* [WHAT IS NEEDED]: Given the material below, return only the lines starting at the line with "theorem test_tasm_low_byte : resultOf" and ending at the line with "some ⟨.rdtemp, .err", exactly as they appear.

------------------------------------------------------------------------

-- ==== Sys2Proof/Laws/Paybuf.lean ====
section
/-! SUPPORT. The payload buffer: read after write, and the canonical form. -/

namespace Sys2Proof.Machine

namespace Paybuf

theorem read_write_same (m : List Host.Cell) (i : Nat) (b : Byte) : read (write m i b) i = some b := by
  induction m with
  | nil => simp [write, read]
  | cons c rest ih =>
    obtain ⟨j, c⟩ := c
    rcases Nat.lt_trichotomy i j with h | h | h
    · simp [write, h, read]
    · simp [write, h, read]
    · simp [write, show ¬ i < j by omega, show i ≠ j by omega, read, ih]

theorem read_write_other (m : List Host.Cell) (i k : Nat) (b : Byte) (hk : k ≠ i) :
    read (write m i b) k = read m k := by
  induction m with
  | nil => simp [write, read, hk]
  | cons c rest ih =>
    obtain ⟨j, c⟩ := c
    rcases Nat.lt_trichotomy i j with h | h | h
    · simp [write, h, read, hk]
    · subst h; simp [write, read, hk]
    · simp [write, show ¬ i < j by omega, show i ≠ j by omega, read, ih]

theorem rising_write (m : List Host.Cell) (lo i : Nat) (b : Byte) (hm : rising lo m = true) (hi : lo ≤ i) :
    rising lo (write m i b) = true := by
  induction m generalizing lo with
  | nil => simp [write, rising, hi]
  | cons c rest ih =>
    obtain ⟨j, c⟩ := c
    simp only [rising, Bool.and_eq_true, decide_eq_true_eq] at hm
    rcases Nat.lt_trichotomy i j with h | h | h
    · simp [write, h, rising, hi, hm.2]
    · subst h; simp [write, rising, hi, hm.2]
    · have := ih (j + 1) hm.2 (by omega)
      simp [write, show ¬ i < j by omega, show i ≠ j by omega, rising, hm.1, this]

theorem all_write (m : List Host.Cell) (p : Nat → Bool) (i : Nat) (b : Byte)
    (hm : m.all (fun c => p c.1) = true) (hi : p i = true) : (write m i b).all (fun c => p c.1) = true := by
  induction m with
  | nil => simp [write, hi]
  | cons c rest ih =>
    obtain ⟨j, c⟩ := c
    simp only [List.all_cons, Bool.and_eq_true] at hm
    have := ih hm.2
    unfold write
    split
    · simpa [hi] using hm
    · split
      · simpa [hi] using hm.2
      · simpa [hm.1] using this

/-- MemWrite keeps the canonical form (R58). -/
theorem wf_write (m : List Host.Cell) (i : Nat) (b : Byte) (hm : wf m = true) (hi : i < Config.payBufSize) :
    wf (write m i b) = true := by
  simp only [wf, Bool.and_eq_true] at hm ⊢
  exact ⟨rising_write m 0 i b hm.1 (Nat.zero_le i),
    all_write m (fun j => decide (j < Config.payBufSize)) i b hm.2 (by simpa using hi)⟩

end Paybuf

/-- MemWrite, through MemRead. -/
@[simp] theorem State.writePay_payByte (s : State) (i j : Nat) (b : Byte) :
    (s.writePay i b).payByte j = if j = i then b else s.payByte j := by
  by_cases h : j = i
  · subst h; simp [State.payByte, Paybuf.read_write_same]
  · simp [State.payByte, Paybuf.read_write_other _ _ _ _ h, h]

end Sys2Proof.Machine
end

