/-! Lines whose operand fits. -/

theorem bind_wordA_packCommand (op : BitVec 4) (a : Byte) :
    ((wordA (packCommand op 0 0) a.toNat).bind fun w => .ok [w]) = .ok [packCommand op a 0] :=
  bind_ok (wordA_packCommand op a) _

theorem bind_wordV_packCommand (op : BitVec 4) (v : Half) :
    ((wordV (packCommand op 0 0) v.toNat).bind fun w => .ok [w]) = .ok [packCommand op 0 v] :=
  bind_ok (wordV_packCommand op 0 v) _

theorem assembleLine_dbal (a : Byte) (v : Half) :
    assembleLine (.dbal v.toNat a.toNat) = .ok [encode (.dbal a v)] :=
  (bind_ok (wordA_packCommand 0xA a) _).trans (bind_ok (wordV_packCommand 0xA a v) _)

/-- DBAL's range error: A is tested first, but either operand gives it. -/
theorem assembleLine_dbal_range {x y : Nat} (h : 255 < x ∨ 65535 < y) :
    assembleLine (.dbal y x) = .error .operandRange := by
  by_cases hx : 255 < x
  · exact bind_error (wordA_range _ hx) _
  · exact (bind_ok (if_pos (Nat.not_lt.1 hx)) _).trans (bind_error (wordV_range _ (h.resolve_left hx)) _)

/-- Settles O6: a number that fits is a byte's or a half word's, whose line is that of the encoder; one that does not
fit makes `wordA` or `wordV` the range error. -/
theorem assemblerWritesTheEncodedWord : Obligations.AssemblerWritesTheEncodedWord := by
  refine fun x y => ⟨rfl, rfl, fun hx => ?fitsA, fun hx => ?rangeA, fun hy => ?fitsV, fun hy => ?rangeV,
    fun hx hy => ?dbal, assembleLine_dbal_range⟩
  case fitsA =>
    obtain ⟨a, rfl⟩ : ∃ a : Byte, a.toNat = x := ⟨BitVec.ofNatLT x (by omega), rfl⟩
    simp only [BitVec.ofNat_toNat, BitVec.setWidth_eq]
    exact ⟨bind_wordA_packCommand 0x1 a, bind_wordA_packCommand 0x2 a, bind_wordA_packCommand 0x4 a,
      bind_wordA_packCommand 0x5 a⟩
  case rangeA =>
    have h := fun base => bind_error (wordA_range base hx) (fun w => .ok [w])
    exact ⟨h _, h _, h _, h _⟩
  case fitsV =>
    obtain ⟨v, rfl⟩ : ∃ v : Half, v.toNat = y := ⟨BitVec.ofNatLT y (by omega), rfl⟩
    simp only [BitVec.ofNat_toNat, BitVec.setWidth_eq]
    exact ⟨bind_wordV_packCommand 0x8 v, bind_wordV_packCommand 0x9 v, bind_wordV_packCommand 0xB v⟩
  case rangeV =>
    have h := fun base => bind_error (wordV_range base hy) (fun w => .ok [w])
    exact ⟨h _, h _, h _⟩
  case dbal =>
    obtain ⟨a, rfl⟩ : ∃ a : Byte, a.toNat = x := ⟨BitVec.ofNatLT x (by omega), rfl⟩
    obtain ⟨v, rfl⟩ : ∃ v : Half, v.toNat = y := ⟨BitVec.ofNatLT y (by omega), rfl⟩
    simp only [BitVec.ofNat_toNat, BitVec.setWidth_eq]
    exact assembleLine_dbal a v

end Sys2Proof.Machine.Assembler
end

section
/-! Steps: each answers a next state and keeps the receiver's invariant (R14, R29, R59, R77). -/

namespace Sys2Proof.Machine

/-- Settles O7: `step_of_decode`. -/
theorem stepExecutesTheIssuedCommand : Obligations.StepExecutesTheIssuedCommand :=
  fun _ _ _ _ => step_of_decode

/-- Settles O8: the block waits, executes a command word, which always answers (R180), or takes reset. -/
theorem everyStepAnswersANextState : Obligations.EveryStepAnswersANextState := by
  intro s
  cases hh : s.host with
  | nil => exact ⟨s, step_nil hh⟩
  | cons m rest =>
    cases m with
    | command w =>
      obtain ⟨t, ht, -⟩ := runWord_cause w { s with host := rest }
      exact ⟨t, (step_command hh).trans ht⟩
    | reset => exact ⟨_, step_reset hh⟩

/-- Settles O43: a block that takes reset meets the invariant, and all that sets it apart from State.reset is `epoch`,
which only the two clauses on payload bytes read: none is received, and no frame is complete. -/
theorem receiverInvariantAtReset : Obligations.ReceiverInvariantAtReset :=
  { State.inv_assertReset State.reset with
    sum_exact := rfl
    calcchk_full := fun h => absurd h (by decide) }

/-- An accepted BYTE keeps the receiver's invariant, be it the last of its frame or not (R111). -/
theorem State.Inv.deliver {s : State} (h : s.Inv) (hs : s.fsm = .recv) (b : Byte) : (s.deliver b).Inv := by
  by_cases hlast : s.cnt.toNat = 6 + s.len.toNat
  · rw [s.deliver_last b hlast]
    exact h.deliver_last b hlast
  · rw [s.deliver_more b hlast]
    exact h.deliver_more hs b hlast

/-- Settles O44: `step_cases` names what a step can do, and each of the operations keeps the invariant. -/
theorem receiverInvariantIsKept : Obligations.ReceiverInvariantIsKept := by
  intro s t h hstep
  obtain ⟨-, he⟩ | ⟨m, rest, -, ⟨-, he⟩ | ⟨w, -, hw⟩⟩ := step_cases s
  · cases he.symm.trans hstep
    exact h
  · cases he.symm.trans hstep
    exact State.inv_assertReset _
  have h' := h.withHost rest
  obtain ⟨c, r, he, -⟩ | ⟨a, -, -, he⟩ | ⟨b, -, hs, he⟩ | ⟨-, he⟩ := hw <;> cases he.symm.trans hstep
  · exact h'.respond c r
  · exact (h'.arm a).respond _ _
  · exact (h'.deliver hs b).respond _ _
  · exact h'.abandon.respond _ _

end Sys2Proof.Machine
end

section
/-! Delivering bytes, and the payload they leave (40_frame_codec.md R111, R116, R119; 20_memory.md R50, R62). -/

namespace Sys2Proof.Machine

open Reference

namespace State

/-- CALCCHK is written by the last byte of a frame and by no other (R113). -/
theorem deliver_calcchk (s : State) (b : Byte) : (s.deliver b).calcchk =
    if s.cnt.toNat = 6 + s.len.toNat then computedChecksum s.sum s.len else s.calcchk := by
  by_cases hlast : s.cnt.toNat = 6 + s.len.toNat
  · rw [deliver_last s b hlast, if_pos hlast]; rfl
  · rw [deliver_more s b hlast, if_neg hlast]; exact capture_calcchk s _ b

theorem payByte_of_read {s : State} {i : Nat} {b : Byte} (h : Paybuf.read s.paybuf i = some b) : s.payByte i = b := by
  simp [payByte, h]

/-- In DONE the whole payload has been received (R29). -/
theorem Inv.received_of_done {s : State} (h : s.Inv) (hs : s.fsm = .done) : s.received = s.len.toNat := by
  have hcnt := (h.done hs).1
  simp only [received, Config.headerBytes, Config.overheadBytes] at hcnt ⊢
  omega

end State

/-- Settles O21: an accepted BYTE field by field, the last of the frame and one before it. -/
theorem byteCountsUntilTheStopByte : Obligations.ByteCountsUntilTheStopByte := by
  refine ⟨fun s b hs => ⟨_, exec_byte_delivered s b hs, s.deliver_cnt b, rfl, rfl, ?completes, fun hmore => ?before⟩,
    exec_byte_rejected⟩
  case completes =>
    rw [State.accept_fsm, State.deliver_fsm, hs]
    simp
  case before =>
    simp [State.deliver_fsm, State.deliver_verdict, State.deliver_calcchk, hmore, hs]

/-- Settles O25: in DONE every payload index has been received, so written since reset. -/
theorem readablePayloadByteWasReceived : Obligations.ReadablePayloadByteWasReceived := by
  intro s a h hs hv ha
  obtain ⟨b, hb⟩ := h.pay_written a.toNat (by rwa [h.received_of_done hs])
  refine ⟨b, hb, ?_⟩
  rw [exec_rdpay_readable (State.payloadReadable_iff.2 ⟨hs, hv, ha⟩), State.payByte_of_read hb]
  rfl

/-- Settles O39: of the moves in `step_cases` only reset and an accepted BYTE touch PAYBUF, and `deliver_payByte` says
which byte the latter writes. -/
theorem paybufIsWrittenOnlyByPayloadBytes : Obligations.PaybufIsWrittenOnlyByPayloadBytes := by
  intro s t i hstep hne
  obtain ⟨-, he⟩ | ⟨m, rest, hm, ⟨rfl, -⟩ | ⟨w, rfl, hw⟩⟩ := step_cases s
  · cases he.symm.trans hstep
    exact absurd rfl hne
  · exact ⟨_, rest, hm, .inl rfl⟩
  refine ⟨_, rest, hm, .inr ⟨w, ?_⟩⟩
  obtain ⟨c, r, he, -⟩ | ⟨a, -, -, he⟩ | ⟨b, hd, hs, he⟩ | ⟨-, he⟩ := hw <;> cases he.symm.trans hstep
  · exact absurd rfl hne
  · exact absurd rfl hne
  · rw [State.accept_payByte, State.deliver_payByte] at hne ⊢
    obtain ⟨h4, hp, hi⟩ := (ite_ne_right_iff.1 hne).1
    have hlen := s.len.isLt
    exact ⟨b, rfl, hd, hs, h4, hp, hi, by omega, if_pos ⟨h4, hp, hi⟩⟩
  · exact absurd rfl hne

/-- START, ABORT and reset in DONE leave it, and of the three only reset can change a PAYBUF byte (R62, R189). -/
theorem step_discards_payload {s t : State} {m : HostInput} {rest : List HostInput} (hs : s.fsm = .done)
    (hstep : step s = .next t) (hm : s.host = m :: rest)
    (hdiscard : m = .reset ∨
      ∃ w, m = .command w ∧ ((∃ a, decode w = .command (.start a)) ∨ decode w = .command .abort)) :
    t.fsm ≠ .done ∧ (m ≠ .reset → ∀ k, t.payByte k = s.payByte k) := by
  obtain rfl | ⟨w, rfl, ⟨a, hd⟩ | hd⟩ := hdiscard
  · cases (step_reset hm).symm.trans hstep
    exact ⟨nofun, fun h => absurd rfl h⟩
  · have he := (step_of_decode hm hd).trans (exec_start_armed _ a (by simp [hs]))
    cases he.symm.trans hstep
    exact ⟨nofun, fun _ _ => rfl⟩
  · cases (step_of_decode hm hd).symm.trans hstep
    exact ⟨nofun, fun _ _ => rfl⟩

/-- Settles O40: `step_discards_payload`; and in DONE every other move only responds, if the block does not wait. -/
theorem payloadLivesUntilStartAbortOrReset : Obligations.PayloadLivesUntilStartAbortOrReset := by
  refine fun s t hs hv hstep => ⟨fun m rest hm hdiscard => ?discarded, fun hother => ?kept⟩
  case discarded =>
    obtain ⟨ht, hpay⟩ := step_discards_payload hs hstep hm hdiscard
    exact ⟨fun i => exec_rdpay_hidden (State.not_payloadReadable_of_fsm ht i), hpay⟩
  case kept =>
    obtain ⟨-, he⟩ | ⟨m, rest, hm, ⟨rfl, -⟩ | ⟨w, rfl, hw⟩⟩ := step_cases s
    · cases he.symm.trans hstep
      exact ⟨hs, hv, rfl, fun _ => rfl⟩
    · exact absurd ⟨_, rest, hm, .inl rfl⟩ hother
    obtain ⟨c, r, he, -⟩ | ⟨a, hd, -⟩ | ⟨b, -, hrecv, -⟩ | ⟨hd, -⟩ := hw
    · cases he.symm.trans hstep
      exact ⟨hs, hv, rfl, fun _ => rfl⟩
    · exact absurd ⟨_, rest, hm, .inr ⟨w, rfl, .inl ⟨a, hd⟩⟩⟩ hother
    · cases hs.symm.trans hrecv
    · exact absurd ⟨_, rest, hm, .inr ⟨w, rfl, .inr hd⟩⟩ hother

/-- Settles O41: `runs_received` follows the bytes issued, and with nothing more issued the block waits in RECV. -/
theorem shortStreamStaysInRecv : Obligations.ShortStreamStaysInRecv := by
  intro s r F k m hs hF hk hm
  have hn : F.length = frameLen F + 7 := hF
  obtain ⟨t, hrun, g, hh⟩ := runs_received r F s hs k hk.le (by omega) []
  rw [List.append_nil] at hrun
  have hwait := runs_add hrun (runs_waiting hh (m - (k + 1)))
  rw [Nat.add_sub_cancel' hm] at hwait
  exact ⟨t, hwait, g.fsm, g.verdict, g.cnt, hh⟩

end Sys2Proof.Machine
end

------------------------------------------------------------------------

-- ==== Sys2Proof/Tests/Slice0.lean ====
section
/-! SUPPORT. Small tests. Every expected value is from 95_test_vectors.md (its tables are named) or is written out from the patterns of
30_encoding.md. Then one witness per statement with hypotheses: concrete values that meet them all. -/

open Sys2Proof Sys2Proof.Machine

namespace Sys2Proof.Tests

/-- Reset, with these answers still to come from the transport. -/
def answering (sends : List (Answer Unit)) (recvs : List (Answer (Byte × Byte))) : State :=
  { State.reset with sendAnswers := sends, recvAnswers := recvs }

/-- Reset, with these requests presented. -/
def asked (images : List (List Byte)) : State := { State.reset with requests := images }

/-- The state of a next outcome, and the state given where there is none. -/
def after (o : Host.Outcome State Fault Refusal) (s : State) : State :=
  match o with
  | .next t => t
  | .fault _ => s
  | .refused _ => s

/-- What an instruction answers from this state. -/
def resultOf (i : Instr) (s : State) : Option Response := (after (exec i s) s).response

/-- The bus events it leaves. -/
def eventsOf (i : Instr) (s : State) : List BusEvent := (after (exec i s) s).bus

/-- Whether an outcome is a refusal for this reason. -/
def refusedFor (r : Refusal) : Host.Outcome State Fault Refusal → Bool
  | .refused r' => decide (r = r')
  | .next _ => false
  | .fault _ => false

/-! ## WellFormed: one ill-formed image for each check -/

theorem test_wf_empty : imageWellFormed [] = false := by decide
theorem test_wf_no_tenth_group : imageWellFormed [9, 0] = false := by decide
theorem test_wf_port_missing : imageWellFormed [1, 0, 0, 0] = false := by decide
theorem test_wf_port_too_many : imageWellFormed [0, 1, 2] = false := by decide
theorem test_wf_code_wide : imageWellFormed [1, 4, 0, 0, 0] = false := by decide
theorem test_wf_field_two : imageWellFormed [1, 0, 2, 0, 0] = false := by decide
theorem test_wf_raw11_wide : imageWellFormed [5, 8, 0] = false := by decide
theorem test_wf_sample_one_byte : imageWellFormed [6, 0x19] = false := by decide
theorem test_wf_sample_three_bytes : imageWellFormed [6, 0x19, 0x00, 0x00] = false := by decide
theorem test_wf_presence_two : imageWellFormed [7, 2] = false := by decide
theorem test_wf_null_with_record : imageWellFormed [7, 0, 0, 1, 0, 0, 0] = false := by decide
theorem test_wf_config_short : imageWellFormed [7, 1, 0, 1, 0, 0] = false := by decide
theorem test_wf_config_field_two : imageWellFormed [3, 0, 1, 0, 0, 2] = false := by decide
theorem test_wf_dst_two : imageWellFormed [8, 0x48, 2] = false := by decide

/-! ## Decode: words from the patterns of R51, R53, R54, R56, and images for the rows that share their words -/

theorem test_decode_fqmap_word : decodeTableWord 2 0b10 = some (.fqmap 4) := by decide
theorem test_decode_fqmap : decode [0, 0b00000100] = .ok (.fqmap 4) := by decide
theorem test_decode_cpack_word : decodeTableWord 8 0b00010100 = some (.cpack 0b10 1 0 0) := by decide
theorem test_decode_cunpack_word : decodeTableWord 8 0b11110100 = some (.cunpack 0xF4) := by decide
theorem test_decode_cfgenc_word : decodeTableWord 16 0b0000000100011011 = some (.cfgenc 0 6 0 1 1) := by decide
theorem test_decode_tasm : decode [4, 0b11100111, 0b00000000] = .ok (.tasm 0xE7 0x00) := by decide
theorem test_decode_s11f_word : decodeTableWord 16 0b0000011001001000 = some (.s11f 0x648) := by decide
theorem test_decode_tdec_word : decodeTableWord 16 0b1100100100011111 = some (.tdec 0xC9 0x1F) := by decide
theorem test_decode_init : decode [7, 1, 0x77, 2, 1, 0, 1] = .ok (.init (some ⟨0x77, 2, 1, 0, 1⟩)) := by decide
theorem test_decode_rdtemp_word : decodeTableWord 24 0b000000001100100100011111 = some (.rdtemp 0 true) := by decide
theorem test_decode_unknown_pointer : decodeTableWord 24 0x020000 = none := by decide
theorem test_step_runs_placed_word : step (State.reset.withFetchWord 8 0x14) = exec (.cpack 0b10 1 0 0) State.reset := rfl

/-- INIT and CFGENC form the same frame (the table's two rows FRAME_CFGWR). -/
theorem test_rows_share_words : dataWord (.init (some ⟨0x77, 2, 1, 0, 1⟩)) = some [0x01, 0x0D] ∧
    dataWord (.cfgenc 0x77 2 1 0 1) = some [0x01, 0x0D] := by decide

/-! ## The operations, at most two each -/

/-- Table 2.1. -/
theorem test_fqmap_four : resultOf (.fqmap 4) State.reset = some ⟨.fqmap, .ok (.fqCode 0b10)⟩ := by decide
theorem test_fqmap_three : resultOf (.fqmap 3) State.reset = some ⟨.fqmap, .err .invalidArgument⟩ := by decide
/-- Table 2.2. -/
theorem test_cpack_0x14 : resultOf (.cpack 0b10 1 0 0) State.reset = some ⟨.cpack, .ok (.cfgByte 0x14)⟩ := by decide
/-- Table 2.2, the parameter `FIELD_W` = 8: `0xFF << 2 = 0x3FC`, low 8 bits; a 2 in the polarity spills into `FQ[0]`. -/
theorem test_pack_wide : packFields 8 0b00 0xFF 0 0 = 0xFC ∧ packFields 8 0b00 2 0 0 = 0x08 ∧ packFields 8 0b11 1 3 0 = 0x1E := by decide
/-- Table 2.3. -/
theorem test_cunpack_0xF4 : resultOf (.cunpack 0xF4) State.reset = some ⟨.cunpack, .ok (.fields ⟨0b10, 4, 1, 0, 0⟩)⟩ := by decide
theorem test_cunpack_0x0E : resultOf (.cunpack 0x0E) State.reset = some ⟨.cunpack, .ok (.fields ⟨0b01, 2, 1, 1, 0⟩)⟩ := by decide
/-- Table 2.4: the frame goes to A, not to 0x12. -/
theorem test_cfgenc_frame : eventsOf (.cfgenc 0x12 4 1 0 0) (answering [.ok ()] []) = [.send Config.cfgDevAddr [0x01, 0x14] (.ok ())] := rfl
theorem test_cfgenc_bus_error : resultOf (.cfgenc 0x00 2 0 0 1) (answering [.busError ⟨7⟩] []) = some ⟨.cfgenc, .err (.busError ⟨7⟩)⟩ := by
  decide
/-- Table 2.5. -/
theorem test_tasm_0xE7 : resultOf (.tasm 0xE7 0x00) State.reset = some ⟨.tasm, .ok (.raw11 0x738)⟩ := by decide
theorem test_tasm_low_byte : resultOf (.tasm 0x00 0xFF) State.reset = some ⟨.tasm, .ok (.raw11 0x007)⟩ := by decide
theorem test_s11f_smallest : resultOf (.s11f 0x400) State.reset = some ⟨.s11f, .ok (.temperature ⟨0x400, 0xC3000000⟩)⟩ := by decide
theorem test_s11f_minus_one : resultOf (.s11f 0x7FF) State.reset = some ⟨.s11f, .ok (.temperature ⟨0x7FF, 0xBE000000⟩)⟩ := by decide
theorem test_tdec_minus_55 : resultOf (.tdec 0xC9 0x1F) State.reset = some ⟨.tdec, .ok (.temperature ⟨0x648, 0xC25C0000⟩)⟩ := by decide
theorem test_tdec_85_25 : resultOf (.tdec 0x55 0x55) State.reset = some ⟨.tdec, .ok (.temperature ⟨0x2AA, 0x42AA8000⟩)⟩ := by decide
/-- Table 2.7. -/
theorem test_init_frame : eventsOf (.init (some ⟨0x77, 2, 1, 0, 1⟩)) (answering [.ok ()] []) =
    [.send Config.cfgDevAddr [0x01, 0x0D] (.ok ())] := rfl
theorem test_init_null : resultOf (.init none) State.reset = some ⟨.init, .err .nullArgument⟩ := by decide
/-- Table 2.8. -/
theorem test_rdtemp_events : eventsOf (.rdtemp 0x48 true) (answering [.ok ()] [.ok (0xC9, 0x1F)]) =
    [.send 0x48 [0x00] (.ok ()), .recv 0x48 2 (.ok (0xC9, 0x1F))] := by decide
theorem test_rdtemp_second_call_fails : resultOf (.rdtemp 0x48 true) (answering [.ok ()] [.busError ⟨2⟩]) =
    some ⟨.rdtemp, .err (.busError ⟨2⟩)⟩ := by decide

------------------------------------------------------------------------

* [YOUR RESPONSE]:
theorem test_tasm_low_byte : resultOf (.tasm 0x00 0xFF) State.reset = some ⟨.tasm, .ok (.raw11 0x007)⟩ := by decide
theorem test_s11f_smallest : resultOf (.s11f 0x400) State.reset = some ⟨.s11f, .ok (.temperature ⟨0x400, 0xC3000000⟩)⟩ := by decide
theorem test_s11f_minus_one : resultOf (.s11f 0x7FF) State.reset = some ⟨.s11f, .ok (.temperature ⟨0x7FF, 0xBE000000⟩)⟩ := by decide
theorem test_tdec_minus_55 : resultOf (.tdec 0xC9 0x1F) State.reset = some ⟨.tdec, .ok (.temperature ⟨0x648, 0xC25C0000⟩)⟩ := by decide
theorem test_tdec_85_25 : resultOf (.tdec 0x55 0x55) State.reset = some ⟨.tdec, .ok (.temperature ⟨0x2AA, 0x42AA8000⟩)⟩ := by decide
/-- Table 2.7. -/
theorem test_init_frame : eventsOf (.init (some ⟨0x77, 2, 1, 0, 1⟩)) (answering [.ok ()] []) =
    [.send Config.cfgDevAddr [0x01, 0x0D] (.ok ())] := rfl
theorem test_init_null : resultOf (.init none) State.reset = some ⟨.init, .err .nullArgument⟩ := by decide
/-- Table 2.8. -/
theorem test_rdtemp_events : eventsOf (.rdtemp 0x48 true) (answering [.ok ()] [.ok (0xC9, 0x1F)]) =
    [.send 0x48 [0x00] (.ok ()), .recv 0x48 2 (.ok (0xC9, 0x1F))] := by decide
theorem test_rdtemp_second_call_fails : resultOf (.rdtemp 0x48 true) (answering [.ok ()] [.busError ⟨2⟩]) =
    some ⟨.rdtemp, .err (.busError ⟨2⟩)⟩ := by decide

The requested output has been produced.